2: I won't argue that Flash can be a real pig, but for my own experience, it winds up being more of a nuisance to have to enable it when I encounter a site that needs it. If it were just about the ads, I would be happy to leave it disabled, because I have absolutely no use for ads.

3: The RAMdisk idea actually sounds like something I will look into and try out.

4: No argument here either. I ALWAYS uncheck that irritating little checkbox when I install new software - you know the one that says "yes please install the free [Google/Ask/Yahoo/etc.] toolbar" and the one right below it that says "yes please make that my homepage". The only toolbar (if you want to call it that) that I use is my favorites bar. And personally, my homepage is a blank page. I rarely want to look at the same page every time I open my browser, so why waste time loading one when I'm just going to switch to something else anyway?

And finally,
5: Tabs are a great idea, as they do improve organization.
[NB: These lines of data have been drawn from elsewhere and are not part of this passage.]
-- ==== Sys2Proof/Certificates/Slice0/Obligations.lean ====
section
/-! DEFINITION. The statements about the device, for the provers. A statement's docstring names the rules of spec/ it rests on; where it rests on a choice
of the model's, it names the entry of the assumption log. -/
section
open Sys2Proof Sys2Proof.Machine

/-- A step runs the command at the front of the queue, on the state with the rest of the queue. -/
def Obligations.StepRunsFrontCommand : Prop :=
  ∀ (s : State) (c : Instr) (rest : List Instr), s.pending = c :: rest → step s = exec c { s with pending := rest }

/-- With no command waiting a step lets a nanosecond pass (the model's own choice, assumption log 4): the queue stays empty, and in HIBERNATE and OFF
nothing changes. -/
def Obligations.IdleStepTicks : Prop :=
  ∀ (s : State), s.pending = [] →
    step s = .next s.tick ∧ s.tick.pending = [] ∧ ((s.power = pwrHIBERNATE ∨ s.power = pwrOFF) → s.tick = s)

/-- The state after reset: no command waits and none was answered, no register, memory byte or report is there that reset does not give, and the
registers read the reset values of their tables. The values the spec does not state, and the 0 of an unlisted byte, are the model's choice (assumption
log 2 and log 6). -/
def Obligations.ResetState : Prop :=
  State.reset.Canonical ∧ State.reset.pending = [] ∧ State.reset.out = [] ∧ State.reset.waiting = [] ∧
  (∀ off, State.reset.word off = resetWord State.reset.variant off) ∧ (∀ a, State.reset.dram.getD 0 a = 0)

/-- No command stops the device: each one of the table has a next state in every state, whatever its operands. -/
def Obligations.EveryCommandRuns : Prop := ∀ (c : Instr) (s : State), ∃ t, exec c s = .next t

/-- Every step keeps the canonical form of the registers, the working copies of shadowed registers and the three memories. -/
def Obligations.StepsKeepCanonical : Prop := ∀ (s t : State), s.Canonical → step s = .next t → t.Canonical

/-- Every run from a canonical state is safe: it never stops, and every state of it is canonical. -/
def Obligations.RunsAreSafe : Prop := ∀ (n : Nat) (s : State), s.Canonical → s.safeRun n

/-- The reset state begins a safe run of any length. -/
def Obligations.ResetRunsSafely : Prop := ∀ n, State.reset.safeRun n

/-- A step takes one command off the queue and adds none: commands are taken first in, first out. -/
def Obligations.StepsTakeOneCommand : Prop := ∀ (s t : State), step s = .next t → t.pending = s.pending.tail

/-- What the device has sent stays sent, in order, and no free value is drawn twice: a step only appends to the one and raises the other. -/
def Obligations.SentStaysSent : Prop := ∀ (s t : State), step s = .next t → s.out <+: t.out ∧ s.freeCtr ≤ t.freeCtr

/-- A command that is none of those listed as storing leaves every byte of the DRAM, of the tile cache and of the spool as it was. -/
def Obligations.OthersLeaveMemory : Prop :=
  ∀ (c : Instr) (s t : State), c.mayStore = false → exec c s = .next t → s.SameMemory t

/-- Time alone leaves every byte of the three memories as it was (the model's idle step, assumption log 4). -/
def Obligations.IdleLeavesMemory : Prop := ∀ (s : State), s.SameMemory s.tick

/-- Accesses of BAR0 (R15, R17, R37, R38): a read of a low word answers it and copies the high word into the function's shadow, which the next read of
the high word answers; a 64-bit read is the two 32-bit reads, low word first; an undefined offset reads zero, ignores a write and reports a C0 with
cause 0x01; an access of a wrong size or alignment is answered Unsupported Request and reports a C0 with cause 0x02; a write of a defined register of
a block that is up is judged by that register's block, and a 64-bit write is the two 32-bit writes, low word first. -/
def Obligations.AccessesComplete : Prop :=
  (∀ (s : State) (fn off o src : Nat), s.fnOpen fn = true → off % 4 = 0 →
    (if fn = 0 then (some off, srcOf off) else s.vfTarget fn off) = (some o, src) → o < 0x4000000 → s.barred o = none → isLowWord o = true →
    exec (.lowWordRead fn off false) s =
      .next ((s.setFn fn { s.fn fn with shadow := some (o + 4, s.regRead (o + 4)) }).emit (.completion 0 (s.regRead o)))) ∧
  (∀ (s : State) (fn off o src : Nat) (v : BitVec 32), s.fnOpen fn = true → off % 4 = 0 →
    (if fn = 0 then (some off, srcOf off) else s.vfTarget fn off) = (some o, src) → o < 0x4000000 → s.barred o = none → isLowWord o = false →
    (s.fn fn).shadow = some (o, v) →
    exec (.lowWordRead fn off false) s = .next ((s.setFn fn { s.fn fn with shadow := none }).emit (.completion 0 v))) ∧
  (∀ (s t : State) (fn off : Nat), s.fnOpen fn = true → off % 8 = 0 → exec (.lowWordRead fn off false) s = .next t →
    exec (.lowWordRead fn off true) s = .next ((t.readAt fn (off + 4)).2.emit (.completion 0 (t.readAt fn (off + 4)).1))) ∧
  (∀ (s : State) (fn off : Nat), s.fnOpen fn = true → s.undefinedAt fn off = true →
    exec (.reservedAccess fn off none) s =
      .next ((s.reportAccess (if fn = 0 then srcOf off else (s.vfTarget fn off).2) 0x01 1 fn off 0).emit (.completion 0 0))) ∧
  (∀ (s : State) (fn off : Nat) (v : BitVec 32), s.fnOpen fn = true → s.undefinedAt fn off = true →
    exec (.reservedAccess fn off (some v)) s =
      .next (s.reportAccess (if fn = 0 then srcOf off else (s.vfTarget fn off).2) 0x01 2 fn off v.toNat)) ∧
  (∀ (s : State) (fn off : Nat), s.fnOpen fn = true →
    exec (.unsupportedAccess fn off false) s =
      .next ((s.reportAccess (if fn = 0 then srcOf off else (s.vfTarget fn off).2) 0x02 1 fn off 0).emit (.completion 1 0)) ∧
    exec (.unsupportedAccess fn off true) s =
      .next (s.reportAccess (if fn = 0 then srcOf off else (s.vfTarget fn off).2) 0x02 2 fn off 0)) ∧
  (∀ (s : State) (off : Nat) (r : RegRow) (v : BitVec 32), s.fnOpen 0 = true → off % 4 = 0 → findReg off = some r → s.barred off = none →
    off ≠ HIF_MBX_CTRL.word → s.marks = [] →
    exec (.registerWrite 0 off v none) s =
      .next ((s.wrBlock ⟨0, off, srcOf off, off, v, 0xFFFFFFFF#32⟩ r).recountAll ⟨0, off, srcOf off, off, v, 0xFFFFFFFF#32⟩ r |>.mark mkSoft
        (off * 2 ^ 32 + r.configBits.toNat))) ∧
  (∀ (s t : State) (fn off : Nat) (v h : BitVec 32), fn ≤ 15 → s.fnOpen fn = true → off % 8 = 0 → exec (.registerWrite fn off v none) s = .next t →
    exec (.registerWrite fn off v (some h)) s = .next (t.writeAt fn (off + 4) h))

/-- What a write does field by field (R17): in a register without behaviour of its own, written in a round in which nothing else touches it, RW and
open RWO fields take the written value, RO, WO and RC fields keep theirs, a W1C field loses the bits written with 1, a W1S field gains them, and every
other register keeps its word. -/
def Obligations.WriteFollowsAccessCodes : Prop :=
  ∀ (s : State) (off : Nat) (r : RegRow) (v : BitVec 32), s.Canonical → s.fnOpen 0 = true → off % 4 = 0 → findReg off = some r →
    s.barred off = none → off ≠ HIF_MBX_CTRL.word → s.marks = [] →
    s.wrBlock ⟨0, off, srcOf off, off, v, 0xFFFFFFFF#32⟩ r = s.plain ⟨0, off, srcOf off, off, v, 0xFFFFFFFF#32⟩ r →
    ∃ t, exec (.registerWrite 0 off v none) s = .next t ∧ (∀ a, a ≠ off → t.word a = s.word a) ∧
      ∀ g ∈ r.fields, ∀ b, g.lo ≤ b → b < g.lo + g.w → (t.word off).getLsbD b =
        (match g.acc with
        | .rw | .rwo => v.getLsbD b
        | .ro | .wo | .rc => (s.word off).getLsbD b
        | .w1c => (s.word off).getLsbD b && !v.getLsbD b
        | .w1s => (s.word off).getLsbD b || v.getLsbD b)

/-- Clocks (R25): the loss of each island clock is reported once with the class of its row of R25, and its return ends what it caused: a pixel clock
of a printing station C3 and of an idle one C1, DRAM and the PCIe endpoint C3 (the endpoint's loss takes the host link down and resets its functions),
beam link, timebase and REFCLK C4, the PCIe root port C1 when no spool write is open, every other monitored clock C1. -/
def Obligations.ClocksComplete : Prop :=
  (∀ (s : State) (d : Nat), d < 12 → s.clkRuns d = true → d ∉ s.scn.clkLost →
    exec (.clockLoss d) s =
      .next (((({ s with scn := { s.scn with clkLost := d :: s.scn.clkLost } } : State).clkReport d (if s.printing d then 3 else 1)).pllSearch d).modPll d
        (fun p => { p with attempts := 0 }))) ∧
  (∀ (s : State), s.clkRuns 23 = true → 23 ∉ s.scn.clkLost →
    exec (.clockLoss 23) s =
      .next ((({ s with scn := { s.scn with clkLost := 23 :: s.scn.clkLost } } : State).setF CLK_STATUS.REFCLK_OK 0).clkReport 23 4)) ∧
  (∀ (s : State) (d : Nat), d = 12 ∨ d = 22 → s.clkRuns d = true → d ∉ s.scn.clkLost →
    exec (.clockLoss d) s = .next (({ s with scn := { s.scn with clkLost := d :: s.scn.clkLost } } : State).clkReport d 4)) ∧
  (∀ (s : State), s.clkRuns 15 = true → 15 ∉ s.scn.clkLost →
    exec (.clockLoss 15) s = .next (({ s with scn := { s.scn with clkLost := 15 :: s.scn.clkLost } } : State).clkReport 15 3)) ∧
  (∀ (s u : State), s.clkRuns 13 = true → 13 ∉ s.scn.clkLost →
    u = ({ s with scn := { s.scn with clkLost := 13 :: s.scn.clkLost } } : State).clkReport 13 3 →
    exec (.clockLoss 13) s =
      .next (if u.b HIF_LINK_STATUS.UP then ({ (u.satInc HIF_LINK_CNT.DL_DOWN).linkOff with hif := { u.hif with clkDown := true } } : State).hostReset
        else { u with hif := { u.hif with clkDown := true } })) ∧
  (∀ (s : State), s.clkRuns 14 = true → 14 ∉ s.scn.clkLost → s.spl.copies.any Copy.isOpen = false →
    exec (.clockLoss 14) s =
      .next (({ (({ s with scn := { s.scn with clkLost := 14 :: s.scn.clkLost } } : State).clkReport 14 1) with
        spl := { s.spl with rootDown := true } } : State).refreshRefusal)) ∧
  (∀ (s : State), s.clkRuns 14 = true → 14 ∉ s.scn.clkLost → s.spl.copies.any Copy.isOpen = true →
    exec (.clockLoss 14) s =
      .next (({ s with scn := { s.scn with clkLost := 14 :: s.scn.clkLost }, spl := { s.spl with rootDown := true } } : State).refreshRefusal)) ∧
  (∀ (s : State) (d : Nat), 16 ≤ d → d ≠ 22 → d ≠ 23 → s.clkRuns d = true → d ∉ s.scn.clkLost →
    exec (.clockLoss d) s = .next (({ s with scn := { s.scn with clkLost := d :: s.scn.clkLost } } : State).clkReport d 1)) ∧
  (∀ (s : State), 23 ∈ s.scn.clkLost →
    exec (.clockRelock 23) s =
      .next (({ s with scn := { s.scn with clkLost := s.scn.clkLost.filter (fun d => d ≠ 23) } } : State).setF CLK_STATUS.REFCLK_OK 1)) ∧
  (∀ (s : State), 14 ∈ s.scn.clkLost →
    exec (.clockRelock 14) s =
      .next (({ s with scn := { s.scn with clkLost := s.scn.clkLost.filter (fun d => d ≠ 14) }, spl := { s.spl with rootDown := false } } : State).refreshRefusal)) ∧
  (∀ (s : State) (d : Nat), d ≠ 14 → d ≠ 23 → d ∈ s.scn.clkLost →
    exec (.clockRelock d) s = .next { s with scn := { s.scn with clkLost := s.scn.clkLost.filter (fun e => e ≠ d) } })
But as for your analogy, it's a little ridiculous. I don't know anyone who would minimize one window, then maximize the next, then minimize that one, and maximize the next, etc. It's so much faster to just Alt-Tab from one window to the next. Of course, with Windows 7's thumbnail preview feature on the taskbar, you can even more easily browse not only your tabs in one browser window, but all your open browser tabs/windows without even having to switch tabs. Then I see you're pushing Chrome again. They "treat each tab as an individual process..." Great. But even in IE8, if a tab crashed, it would quite often restart itself without affecting the other tabs. I never actually tried to kill an individual IE8 tab using Process Explorer, but it is possible to do so in IE9. IE9 also allows you to drag an individual tab out of the window to create a separate window, or into another window to make it an additional tab in that window, so Chrome no longer has that advantage over IE either.

I'm not foolish enough to say that IE9 is "by far the best," but it is what I use. Every browser has its own set of pros and cons, and depending on your browsing habits and needs, the balance of pros vs. cons will be different for each person. For my needs, the pros vs. cons balance has never been good enough in any other browser to outweigh the irritation of migrating from one to the other.